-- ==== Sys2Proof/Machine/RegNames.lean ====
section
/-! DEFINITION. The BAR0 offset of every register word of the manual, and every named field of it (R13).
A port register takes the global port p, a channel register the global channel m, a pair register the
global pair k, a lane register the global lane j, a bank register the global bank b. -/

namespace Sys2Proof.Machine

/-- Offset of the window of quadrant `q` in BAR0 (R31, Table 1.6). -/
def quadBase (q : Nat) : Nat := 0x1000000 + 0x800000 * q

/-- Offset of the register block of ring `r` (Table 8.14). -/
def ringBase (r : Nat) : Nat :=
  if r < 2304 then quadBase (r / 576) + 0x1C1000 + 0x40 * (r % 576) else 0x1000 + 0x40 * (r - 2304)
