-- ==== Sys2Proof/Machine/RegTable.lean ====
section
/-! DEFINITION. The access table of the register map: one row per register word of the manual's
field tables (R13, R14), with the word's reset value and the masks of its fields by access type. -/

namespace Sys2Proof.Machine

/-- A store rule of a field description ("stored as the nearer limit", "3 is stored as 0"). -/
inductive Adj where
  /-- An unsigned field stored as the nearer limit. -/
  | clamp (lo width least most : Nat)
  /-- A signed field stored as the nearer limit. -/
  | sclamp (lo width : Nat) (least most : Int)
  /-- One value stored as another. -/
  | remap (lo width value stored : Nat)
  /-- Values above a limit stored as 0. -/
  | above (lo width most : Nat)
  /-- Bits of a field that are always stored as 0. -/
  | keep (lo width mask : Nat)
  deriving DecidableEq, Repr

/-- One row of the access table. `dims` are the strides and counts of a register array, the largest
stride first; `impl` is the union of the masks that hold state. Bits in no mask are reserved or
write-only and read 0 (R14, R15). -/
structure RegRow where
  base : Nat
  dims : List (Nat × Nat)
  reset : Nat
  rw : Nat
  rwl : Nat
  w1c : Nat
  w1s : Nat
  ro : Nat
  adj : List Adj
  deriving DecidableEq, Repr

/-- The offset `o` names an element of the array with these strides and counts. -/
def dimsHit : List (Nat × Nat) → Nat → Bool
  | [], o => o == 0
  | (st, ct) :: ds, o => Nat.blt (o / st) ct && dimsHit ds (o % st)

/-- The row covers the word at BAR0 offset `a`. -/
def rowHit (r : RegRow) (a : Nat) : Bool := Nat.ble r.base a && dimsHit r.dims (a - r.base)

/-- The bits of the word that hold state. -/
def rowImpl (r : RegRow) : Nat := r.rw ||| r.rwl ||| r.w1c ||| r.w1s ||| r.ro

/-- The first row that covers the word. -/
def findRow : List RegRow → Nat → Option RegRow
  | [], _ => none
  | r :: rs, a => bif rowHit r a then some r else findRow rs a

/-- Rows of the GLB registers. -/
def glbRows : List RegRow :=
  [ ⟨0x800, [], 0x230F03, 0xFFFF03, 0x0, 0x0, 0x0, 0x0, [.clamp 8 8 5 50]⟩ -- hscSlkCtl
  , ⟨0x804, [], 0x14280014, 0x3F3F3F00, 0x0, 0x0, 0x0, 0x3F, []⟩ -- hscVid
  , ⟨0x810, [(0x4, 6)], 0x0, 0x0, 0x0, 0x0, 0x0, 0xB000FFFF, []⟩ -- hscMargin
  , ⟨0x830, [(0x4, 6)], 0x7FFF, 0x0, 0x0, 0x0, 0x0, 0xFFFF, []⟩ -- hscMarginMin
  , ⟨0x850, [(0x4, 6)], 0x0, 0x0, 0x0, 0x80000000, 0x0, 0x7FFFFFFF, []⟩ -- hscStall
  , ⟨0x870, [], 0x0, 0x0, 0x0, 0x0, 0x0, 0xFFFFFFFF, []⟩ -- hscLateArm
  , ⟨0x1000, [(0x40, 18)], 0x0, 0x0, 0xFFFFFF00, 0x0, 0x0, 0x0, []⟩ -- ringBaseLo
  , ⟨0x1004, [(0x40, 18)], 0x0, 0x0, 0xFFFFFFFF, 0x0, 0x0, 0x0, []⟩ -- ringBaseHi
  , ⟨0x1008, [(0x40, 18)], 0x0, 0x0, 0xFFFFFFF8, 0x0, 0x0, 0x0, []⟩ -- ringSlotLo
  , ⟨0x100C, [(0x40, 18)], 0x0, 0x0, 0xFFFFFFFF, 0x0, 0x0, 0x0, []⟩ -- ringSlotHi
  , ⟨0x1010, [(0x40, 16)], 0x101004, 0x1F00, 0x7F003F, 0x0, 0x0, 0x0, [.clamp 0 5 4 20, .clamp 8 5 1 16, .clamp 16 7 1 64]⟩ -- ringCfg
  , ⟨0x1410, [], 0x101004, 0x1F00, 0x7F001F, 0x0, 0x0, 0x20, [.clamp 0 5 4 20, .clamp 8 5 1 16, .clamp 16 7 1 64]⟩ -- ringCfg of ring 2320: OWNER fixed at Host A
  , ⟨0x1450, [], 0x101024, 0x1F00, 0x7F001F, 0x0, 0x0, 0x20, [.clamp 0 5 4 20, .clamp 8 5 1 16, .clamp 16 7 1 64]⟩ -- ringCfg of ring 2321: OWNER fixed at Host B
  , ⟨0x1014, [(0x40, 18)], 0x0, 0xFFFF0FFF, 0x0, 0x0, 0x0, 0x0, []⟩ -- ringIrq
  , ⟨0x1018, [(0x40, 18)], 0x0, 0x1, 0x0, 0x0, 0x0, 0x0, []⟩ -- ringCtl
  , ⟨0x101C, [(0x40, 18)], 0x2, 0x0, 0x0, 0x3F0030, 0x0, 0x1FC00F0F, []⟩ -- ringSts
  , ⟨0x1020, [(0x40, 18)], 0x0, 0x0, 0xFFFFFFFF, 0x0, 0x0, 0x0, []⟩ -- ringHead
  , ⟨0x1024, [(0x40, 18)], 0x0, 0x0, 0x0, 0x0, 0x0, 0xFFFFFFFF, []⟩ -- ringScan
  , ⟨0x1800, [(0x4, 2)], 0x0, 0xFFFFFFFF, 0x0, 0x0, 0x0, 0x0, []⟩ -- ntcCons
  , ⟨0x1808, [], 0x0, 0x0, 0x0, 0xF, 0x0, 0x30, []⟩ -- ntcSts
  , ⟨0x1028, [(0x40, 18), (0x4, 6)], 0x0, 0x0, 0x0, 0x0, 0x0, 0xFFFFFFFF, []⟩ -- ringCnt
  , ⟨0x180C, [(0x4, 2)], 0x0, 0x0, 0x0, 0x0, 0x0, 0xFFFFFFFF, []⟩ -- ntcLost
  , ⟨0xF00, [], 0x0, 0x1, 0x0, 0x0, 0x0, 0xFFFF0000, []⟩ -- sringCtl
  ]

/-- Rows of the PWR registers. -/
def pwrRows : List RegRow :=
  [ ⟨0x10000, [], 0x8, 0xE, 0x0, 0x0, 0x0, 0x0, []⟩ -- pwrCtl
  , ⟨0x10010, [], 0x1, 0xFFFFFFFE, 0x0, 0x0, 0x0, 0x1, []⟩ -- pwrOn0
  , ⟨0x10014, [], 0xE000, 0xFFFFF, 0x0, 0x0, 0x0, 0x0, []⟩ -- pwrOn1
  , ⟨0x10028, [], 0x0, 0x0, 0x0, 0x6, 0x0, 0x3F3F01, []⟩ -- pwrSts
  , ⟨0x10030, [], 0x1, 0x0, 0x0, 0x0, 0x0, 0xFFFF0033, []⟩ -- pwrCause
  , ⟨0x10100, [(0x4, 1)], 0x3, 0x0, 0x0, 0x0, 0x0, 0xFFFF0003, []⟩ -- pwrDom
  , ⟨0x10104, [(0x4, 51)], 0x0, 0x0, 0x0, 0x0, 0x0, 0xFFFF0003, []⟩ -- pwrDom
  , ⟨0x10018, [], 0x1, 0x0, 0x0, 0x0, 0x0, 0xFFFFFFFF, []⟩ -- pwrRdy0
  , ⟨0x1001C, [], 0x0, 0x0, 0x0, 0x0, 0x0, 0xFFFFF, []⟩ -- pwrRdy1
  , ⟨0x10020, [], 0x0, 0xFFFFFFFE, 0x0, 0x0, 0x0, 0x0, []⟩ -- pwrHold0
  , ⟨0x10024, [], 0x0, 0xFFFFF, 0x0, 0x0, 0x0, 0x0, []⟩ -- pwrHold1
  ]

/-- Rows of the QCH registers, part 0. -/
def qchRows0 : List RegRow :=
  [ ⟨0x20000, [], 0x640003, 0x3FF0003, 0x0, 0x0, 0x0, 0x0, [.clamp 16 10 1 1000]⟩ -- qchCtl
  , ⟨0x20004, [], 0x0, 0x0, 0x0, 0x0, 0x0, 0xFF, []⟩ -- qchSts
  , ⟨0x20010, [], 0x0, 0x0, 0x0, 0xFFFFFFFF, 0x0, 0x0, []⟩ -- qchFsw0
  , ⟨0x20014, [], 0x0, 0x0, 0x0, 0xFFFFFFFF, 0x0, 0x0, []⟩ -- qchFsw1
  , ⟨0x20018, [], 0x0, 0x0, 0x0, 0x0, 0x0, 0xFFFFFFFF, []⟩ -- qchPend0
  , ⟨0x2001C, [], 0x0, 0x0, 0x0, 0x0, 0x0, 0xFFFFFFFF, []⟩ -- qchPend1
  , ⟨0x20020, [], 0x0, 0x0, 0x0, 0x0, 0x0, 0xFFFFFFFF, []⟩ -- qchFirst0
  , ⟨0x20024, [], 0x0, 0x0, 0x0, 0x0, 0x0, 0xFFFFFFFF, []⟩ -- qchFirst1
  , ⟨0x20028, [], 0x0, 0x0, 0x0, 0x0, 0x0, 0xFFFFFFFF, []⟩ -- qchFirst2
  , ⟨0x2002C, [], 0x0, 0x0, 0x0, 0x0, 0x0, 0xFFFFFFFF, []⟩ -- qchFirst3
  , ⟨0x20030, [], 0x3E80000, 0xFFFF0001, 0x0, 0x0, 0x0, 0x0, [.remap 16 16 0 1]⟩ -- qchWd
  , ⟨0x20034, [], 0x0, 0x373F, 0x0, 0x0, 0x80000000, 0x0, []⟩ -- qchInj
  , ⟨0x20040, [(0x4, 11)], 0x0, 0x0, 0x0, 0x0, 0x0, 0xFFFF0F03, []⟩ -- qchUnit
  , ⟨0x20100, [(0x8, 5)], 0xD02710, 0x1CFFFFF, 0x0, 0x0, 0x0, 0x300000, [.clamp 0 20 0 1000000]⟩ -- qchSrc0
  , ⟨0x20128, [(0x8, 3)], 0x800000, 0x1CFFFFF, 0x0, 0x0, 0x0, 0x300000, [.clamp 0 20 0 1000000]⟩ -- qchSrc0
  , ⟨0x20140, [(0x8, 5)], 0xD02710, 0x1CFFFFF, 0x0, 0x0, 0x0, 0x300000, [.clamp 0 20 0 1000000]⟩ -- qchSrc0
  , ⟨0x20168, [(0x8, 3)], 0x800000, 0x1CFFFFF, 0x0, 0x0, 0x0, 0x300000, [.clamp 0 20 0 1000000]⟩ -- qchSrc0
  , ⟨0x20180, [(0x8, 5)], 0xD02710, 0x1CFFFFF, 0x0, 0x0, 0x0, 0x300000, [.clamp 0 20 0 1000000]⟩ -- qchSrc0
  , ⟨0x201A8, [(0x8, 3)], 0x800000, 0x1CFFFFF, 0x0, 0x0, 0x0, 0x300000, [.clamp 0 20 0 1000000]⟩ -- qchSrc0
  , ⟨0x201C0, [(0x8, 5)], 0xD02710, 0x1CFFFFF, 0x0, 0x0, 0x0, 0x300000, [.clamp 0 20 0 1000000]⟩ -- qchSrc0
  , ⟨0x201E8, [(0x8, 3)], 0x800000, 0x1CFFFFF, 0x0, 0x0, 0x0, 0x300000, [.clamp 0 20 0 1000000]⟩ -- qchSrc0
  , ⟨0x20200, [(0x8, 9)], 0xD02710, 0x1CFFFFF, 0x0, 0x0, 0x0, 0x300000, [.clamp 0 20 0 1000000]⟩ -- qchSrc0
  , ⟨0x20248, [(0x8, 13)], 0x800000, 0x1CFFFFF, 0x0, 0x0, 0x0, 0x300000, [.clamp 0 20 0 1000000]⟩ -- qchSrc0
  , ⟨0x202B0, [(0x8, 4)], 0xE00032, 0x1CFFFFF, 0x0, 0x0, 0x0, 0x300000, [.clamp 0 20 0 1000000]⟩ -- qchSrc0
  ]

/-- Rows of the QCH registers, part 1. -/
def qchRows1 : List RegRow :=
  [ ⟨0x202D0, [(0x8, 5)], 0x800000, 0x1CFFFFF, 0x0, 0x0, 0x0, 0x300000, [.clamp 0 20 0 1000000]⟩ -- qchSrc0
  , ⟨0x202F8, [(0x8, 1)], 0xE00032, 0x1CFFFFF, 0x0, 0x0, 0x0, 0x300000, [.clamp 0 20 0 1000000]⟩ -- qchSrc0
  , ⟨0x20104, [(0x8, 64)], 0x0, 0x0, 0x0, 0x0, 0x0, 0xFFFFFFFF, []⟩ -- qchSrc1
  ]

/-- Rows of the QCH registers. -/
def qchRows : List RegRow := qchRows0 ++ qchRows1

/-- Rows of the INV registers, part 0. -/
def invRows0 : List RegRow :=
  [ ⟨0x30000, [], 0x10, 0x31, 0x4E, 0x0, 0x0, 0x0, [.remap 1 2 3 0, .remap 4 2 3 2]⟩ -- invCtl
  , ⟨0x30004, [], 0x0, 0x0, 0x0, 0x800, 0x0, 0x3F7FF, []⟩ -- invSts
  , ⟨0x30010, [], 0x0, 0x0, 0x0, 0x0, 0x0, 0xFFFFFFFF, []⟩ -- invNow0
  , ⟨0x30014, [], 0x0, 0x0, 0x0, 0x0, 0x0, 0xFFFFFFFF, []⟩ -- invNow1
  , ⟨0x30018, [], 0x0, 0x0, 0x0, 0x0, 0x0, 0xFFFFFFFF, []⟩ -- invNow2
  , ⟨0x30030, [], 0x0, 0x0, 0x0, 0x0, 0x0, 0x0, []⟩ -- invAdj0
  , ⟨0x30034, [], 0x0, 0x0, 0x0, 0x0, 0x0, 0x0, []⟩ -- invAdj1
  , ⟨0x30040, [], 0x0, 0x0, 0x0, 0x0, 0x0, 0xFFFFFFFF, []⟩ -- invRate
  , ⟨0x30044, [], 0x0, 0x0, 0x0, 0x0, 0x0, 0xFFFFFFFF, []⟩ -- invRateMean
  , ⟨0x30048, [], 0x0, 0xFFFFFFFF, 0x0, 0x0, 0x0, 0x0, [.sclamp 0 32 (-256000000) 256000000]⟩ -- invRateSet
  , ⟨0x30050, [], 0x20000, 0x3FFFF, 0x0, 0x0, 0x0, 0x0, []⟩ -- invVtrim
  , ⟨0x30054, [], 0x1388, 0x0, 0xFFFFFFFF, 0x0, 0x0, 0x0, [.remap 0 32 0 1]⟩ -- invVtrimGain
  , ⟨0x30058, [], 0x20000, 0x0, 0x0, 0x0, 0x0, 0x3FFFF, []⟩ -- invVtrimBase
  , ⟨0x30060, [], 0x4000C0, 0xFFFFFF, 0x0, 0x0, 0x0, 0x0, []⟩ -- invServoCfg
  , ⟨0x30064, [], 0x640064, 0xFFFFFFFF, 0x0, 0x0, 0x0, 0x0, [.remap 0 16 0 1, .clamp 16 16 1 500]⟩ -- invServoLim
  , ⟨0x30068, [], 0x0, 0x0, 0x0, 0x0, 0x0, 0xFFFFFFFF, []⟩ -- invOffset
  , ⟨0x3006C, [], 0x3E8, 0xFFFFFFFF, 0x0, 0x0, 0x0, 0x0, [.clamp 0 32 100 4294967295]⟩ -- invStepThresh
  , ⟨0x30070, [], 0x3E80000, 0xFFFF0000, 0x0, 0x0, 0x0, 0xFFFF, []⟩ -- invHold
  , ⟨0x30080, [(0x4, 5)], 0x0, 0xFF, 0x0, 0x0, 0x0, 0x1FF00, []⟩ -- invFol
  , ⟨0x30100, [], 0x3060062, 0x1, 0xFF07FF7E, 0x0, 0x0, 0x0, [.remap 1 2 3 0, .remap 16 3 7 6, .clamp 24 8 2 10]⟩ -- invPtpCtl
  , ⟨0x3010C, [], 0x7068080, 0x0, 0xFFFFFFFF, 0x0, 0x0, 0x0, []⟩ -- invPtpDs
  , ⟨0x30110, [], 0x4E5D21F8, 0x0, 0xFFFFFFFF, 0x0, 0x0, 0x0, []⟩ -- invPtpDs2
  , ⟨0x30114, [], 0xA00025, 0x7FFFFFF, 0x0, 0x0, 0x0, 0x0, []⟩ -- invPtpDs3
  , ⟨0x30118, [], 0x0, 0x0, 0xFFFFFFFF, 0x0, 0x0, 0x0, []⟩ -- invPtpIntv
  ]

-- -- --

* _What to do_
In the records above, the line with "def findRow : List" marks the start and the line with "0xB000FFFF, []⟩ -- hscMargin" marks the end; copy that stretch exactly, both lines included, and nothing else.

* _Problem solution_
def findRow : List RegRow → Nat → Option RegRow
  | [], _ => none
  | r :: rs, a => bif rowHit r a then some r else findRow rs a

/-- Rows of the GLB registers. -/
def glbRows : List RegRow :=
  [ ⟨0x800, [], 0x230F03, 0xFFFF03, 0x0, 0x0, 0x0, 0x0, [.clamp 8 8 5 50]⟩ -- hscSlkCtl
  , ⟨0x804, [], 0x14280014, 0x3F3F3F00, 0x0, 0x0, 0x0, 0x3F, []⟩ -- hscVid
  , ⟨0x810, [(0x4, 6)], 0x0, 0x0, 0x0, 0x0, 0x0, 0xB000FFFF, []⟩ -- hscMargin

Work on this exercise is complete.